>>>>

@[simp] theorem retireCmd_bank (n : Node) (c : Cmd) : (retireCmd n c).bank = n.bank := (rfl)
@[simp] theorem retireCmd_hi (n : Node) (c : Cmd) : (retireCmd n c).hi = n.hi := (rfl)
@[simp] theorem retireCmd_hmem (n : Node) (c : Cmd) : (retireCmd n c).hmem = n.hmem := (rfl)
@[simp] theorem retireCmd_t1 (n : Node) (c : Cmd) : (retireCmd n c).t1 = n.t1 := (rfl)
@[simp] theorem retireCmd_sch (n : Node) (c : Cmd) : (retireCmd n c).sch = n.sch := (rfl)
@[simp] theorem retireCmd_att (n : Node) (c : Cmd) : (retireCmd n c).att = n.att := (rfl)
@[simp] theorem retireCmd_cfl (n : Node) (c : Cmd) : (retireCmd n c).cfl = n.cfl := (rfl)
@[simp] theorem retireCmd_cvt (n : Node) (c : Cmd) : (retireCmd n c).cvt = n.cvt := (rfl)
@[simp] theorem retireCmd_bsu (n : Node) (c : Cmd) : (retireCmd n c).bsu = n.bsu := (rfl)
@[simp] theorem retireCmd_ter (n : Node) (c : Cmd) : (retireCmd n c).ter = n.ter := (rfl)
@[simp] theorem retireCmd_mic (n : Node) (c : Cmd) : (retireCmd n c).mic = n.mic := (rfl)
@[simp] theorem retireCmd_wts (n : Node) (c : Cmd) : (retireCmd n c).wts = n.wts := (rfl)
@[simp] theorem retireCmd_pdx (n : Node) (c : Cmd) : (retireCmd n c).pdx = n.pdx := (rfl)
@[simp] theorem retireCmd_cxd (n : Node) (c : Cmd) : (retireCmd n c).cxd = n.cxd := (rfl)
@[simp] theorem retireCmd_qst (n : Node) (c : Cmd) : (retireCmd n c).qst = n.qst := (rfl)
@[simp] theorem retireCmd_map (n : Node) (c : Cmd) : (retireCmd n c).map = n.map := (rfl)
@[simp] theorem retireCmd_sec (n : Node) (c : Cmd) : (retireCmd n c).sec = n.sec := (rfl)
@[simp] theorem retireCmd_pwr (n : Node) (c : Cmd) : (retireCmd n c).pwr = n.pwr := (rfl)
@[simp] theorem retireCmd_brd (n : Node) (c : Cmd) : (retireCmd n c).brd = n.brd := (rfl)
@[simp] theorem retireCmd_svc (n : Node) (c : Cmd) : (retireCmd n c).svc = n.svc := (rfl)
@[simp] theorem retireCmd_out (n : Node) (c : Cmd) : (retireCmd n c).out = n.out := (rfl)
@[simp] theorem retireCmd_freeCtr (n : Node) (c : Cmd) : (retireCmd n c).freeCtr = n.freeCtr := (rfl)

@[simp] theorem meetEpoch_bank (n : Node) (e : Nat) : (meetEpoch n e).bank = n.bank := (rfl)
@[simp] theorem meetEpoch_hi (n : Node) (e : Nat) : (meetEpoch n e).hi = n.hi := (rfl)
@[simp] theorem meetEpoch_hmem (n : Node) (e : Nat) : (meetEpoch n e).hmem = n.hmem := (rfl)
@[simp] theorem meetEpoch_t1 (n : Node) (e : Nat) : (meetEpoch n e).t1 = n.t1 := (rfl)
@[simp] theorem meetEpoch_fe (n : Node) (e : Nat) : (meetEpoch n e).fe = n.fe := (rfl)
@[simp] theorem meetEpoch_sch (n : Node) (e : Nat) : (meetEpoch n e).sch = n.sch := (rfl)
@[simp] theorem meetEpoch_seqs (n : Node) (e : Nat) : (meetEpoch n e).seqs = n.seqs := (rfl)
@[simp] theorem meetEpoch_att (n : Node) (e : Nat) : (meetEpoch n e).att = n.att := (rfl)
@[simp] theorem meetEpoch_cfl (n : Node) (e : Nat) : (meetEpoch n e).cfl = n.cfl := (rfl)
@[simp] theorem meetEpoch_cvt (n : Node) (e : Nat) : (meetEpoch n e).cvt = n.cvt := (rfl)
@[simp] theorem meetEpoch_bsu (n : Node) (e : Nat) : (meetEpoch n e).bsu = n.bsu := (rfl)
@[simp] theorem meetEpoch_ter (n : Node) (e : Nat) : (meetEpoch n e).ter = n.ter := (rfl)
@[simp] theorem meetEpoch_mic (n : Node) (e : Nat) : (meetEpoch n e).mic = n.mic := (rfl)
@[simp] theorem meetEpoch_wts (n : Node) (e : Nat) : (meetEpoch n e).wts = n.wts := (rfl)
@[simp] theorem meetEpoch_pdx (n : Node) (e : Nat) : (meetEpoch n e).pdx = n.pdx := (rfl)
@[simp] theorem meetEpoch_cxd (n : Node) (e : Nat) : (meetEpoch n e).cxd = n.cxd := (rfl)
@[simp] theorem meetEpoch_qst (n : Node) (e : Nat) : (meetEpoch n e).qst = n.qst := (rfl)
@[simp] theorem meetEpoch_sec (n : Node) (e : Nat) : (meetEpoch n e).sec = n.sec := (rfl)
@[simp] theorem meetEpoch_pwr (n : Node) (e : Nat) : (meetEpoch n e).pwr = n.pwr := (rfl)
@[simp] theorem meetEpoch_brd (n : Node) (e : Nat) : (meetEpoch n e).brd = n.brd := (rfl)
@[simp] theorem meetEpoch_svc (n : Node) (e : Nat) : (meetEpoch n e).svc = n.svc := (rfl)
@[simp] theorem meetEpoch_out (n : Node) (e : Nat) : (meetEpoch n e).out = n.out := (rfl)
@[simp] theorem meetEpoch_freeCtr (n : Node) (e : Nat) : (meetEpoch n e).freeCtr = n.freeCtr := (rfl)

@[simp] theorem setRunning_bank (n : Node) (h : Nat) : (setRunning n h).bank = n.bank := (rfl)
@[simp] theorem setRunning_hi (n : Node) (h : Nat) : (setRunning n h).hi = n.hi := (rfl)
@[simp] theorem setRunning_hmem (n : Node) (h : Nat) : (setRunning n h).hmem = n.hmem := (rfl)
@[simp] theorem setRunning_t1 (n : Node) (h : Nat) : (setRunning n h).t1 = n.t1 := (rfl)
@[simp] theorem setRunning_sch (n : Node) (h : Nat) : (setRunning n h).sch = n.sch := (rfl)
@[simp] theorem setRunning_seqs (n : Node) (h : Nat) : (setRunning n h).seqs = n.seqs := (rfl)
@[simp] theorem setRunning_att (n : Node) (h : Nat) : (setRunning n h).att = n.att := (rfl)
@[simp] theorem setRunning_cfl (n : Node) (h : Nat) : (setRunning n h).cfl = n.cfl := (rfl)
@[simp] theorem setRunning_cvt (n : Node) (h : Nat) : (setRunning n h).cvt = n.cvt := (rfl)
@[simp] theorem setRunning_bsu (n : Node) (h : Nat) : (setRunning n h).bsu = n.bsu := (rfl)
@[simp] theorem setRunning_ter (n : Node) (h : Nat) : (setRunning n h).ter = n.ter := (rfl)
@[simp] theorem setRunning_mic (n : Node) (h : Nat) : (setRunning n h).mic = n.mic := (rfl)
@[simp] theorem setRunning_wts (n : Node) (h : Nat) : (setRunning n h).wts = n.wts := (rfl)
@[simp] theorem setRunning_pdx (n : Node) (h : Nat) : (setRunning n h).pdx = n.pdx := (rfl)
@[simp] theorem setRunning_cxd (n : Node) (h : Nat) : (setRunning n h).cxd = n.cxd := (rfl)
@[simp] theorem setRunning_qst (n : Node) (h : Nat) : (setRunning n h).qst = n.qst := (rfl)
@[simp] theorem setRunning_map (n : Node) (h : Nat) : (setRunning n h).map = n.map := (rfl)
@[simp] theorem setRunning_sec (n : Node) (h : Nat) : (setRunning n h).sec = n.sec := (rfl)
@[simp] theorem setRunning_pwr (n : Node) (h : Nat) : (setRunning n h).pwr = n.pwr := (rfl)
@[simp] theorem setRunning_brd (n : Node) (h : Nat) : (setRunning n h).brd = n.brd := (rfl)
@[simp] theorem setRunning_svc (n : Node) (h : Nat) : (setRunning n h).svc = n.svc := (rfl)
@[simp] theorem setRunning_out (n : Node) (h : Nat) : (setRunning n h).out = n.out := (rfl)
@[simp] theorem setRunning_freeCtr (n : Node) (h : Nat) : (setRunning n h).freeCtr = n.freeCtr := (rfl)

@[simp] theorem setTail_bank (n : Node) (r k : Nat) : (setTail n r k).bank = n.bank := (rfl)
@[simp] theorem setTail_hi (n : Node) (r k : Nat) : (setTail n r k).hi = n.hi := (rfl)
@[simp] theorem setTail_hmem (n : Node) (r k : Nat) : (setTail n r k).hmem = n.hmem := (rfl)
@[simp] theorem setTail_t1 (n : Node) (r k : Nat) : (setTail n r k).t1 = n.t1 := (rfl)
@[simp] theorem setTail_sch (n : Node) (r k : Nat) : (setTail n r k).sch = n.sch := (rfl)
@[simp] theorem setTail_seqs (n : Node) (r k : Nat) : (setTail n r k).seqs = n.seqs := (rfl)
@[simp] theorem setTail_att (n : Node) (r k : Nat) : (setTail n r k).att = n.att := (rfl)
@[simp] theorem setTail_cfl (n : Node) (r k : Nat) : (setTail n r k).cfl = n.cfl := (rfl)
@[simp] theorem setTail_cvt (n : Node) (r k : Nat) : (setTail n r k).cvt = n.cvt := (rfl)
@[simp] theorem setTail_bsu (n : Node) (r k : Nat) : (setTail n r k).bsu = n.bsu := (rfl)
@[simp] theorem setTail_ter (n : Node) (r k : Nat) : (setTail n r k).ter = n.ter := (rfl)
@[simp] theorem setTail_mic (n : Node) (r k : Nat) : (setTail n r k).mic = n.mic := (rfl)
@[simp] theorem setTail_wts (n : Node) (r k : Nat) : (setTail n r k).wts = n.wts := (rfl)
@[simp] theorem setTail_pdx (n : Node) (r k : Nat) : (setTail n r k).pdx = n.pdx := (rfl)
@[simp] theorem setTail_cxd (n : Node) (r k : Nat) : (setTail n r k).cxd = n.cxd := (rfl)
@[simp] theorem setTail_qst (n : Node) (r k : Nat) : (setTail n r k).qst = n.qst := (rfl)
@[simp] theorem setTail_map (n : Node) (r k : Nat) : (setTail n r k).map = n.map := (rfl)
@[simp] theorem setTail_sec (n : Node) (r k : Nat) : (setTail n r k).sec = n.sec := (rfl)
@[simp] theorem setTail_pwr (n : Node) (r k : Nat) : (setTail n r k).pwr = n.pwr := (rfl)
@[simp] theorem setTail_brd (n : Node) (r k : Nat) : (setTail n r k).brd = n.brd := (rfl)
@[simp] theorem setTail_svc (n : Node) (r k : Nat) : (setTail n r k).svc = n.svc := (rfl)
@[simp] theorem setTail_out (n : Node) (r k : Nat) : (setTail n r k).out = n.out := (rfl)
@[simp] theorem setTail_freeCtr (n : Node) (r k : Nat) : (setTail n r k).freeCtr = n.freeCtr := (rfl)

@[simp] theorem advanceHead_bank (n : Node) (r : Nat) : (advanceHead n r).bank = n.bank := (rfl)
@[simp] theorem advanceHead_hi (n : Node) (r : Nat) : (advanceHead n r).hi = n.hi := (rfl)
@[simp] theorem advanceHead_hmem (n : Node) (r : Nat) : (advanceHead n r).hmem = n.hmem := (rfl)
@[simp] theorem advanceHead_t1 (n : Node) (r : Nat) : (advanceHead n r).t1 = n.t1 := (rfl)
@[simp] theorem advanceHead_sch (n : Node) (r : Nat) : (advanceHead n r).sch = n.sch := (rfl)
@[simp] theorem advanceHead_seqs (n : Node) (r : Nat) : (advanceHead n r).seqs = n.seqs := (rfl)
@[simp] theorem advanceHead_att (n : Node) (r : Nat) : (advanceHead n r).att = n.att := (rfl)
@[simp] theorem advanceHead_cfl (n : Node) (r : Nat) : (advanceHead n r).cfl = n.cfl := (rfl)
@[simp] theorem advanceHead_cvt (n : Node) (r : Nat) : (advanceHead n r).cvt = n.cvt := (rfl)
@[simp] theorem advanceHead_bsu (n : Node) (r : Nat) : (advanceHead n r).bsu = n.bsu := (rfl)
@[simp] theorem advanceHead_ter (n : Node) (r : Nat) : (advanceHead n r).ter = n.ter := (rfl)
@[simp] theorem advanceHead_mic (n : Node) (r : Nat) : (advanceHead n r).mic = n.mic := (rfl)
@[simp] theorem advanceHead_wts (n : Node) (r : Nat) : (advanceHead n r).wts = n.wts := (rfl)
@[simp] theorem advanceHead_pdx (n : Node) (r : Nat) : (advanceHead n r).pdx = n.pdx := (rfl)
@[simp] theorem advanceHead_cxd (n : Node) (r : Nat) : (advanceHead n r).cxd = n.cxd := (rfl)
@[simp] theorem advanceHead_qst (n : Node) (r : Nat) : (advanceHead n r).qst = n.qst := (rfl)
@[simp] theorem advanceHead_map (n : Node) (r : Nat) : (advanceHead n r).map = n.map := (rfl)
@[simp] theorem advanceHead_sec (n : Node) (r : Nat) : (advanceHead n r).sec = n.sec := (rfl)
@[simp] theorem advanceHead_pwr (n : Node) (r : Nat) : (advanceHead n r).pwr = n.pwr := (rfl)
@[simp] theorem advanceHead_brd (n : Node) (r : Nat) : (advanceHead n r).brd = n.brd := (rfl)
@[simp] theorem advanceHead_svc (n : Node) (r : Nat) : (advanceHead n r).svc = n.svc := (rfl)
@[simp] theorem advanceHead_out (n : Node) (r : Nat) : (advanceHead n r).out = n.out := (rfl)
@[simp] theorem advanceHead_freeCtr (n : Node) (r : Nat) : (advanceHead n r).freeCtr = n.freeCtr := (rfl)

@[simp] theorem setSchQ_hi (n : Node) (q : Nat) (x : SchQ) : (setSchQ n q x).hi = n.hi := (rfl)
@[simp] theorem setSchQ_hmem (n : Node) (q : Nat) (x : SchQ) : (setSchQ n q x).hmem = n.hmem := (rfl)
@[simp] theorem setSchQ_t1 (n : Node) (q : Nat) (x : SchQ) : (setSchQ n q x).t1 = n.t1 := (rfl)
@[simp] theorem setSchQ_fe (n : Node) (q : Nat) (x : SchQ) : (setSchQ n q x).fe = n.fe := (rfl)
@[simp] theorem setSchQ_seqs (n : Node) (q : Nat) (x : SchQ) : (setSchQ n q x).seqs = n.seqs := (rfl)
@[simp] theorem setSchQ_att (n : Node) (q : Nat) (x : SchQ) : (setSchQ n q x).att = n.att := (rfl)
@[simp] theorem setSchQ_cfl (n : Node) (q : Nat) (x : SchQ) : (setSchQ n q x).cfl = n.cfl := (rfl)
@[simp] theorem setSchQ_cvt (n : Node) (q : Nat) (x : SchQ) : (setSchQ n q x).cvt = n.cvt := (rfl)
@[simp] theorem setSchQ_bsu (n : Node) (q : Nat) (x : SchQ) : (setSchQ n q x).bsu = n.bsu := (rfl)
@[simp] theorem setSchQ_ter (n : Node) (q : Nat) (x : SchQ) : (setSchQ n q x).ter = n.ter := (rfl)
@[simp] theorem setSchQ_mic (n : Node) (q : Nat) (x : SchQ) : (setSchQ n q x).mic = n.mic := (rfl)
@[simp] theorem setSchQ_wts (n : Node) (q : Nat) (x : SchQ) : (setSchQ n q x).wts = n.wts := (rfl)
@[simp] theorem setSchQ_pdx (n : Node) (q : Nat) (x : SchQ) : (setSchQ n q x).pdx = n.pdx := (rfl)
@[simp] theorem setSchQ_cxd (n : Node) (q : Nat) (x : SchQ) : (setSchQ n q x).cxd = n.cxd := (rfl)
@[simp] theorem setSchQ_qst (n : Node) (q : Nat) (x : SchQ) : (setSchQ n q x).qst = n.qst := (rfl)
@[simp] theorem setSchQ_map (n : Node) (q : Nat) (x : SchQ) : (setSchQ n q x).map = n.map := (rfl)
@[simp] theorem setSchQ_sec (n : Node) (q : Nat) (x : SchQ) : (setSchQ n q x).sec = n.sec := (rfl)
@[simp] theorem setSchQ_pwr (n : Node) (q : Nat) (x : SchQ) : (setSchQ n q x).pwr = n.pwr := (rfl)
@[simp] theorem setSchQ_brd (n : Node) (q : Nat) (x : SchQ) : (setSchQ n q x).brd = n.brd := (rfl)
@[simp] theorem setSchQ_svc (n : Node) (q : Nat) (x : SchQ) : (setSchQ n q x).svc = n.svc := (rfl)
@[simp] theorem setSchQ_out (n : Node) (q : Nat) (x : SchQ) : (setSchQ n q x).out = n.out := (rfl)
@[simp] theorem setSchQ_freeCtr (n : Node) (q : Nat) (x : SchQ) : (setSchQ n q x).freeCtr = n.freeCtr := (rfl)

<<<<

= YOUR INSTRUCTIONS =
Retype, in the same exact form, the lines of the material above from the line holding "c).freeCtr = n.freeCtr := (rfl)" through the line holding "e).bank = n.bank := (rfl)".

= RESULT BELOW =
@[simp] theorem retireCmd_freeCtr (n : Node) (c : Cmd) : (retireCmd n c).freeCtr = n.freeCtr := (rfl)

@[simp] theorem meetEpoch_bank (n : Node) (e : Nat) : (meetEpoch n e).bank = n.bank := (rfl)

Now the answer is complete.